An image persists with her son staring at the fruits shining in the candlelight under the Christmas tree, a picture of the post-office calendar nailed on the wall above the table set for two. She remembers staring as well and forgetting the meal in the oven, oblivious to the smoke invading the room, how she had rushed to save the food. She had cried, she had cursed, she had bit her lips at the look of her child, their son, who, a man already, had said, "At least we have each other." They had moved from place to place, "The mail didn't follow," she had explained to little Misha. One day she had resigned herself to the idea that her savior had died gloriously at war. She showed her son a picture of him, "You look just like him." Little Misha grew up to become a soldier in a distant land they call the New World.
Praskovya Fëderovna lets out a long sigh, and an other one before wiping her tears with a trembling hand. Who knows how long she has been hiding in the dark. "Oh God, I missed him!" She crosses herself and steps in the clearing. "Misha?"
The church bell rings the hour. She laughs, "How unbecoming," admonishing herself. Patience is an extremely important virtue among Russians; punctuality is not. "Where are you, Misha?"
"I am here, Praskovya Fëderovna." The quivering bass voice comes from a bench shrouded in the fog only a few feet from her.
She spins on her heels, "Misha Melvinski, have you been spying on me?"

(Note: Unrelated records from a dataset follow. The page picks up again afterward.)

-- ==== Sys2Proof/Machine/Bits.lean ====
section
/-! DEFINITION. Fields as bits and bits as bytes: `bits_W`, `val`, `Pack`, `Unpack`. -/

namespace Sys2Proof

/-- `bits_W(v)`: the `w` low bits of `v`, most significant first (00_scope.md R9, 20_memory.md R37). -/
def bits : Nat → Nat → List Bit
  | 0, _ => []
  | w + 1, v => v.testBit w :: bits w v

/-- `val(s)`: the number a bit sequence spells, most significant bit first (00_scope.md R9). -/
def val (s : List Bit) : Nat := s.foldl (fun acc b => 2 * acc + b.toNat) 0

/-- How many pad bits bring `n` bits to a byte boundary (20_memory.md R43). -/
def padCount (n : Nat) : Nat := (8 - n % 8) % 8

/-- `s` padded with zero bits to a byte boundary (40_framer.md R80). -/
def padded (s : List Bit) : List Bit := s ++ List.replicate (padCount s.length) Config.padBit

/-- `Pack(s)` (40_framer.md R80). -/
def pack (s : List Bit) : List Byte :=
  (List.range ((padded s).length / 8)).map fun k => BitVec.ofNat 8 (val (((padded s).drop (8 * k)).take 8))

/-- `Unpack(B)`: all the bits of a byte sequence (40_framer.md R81). -/
def unpackAll (bytes : List Byte) : List Bit := bytes.flatMap fun b => bits 8 b.toNat

/-- `Unpack(B, n)`: the first `n` bits of a byte sequence (40_framer.md R81). -/
def unpack (bytes : List Byte) (n : Nat) : List Bit := (unpackAll bytes).take n

end Sys2Proof
end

In the moving shadows of the bushes stands out a man who had been tall and strong, he's slightly stooped in his long traveling-cloak reminiscent of an officer's great-coat; his Astrakhan fur cap completes the slender stature which doesn't hide its left arm leaning on a cane.
She covers her mouth with one hand as if to mute a shout, the words she had forbidden herself back then to even whisper to him in his sleep.
"I thought I'd sweep you off your feet as I did from my battle horse," he stumbles towards her and laughs, "but I couldn't find a horse."
She reaches out and cuddles inside his open coat, "You are going to catch your death of cold, running around with your buttons undone." She buries her face against his chest to hide her sobs and inhales deep. Same smell. "I've been waiting for you." Then she slips under his right arm, "Take me away, crazy muzjik."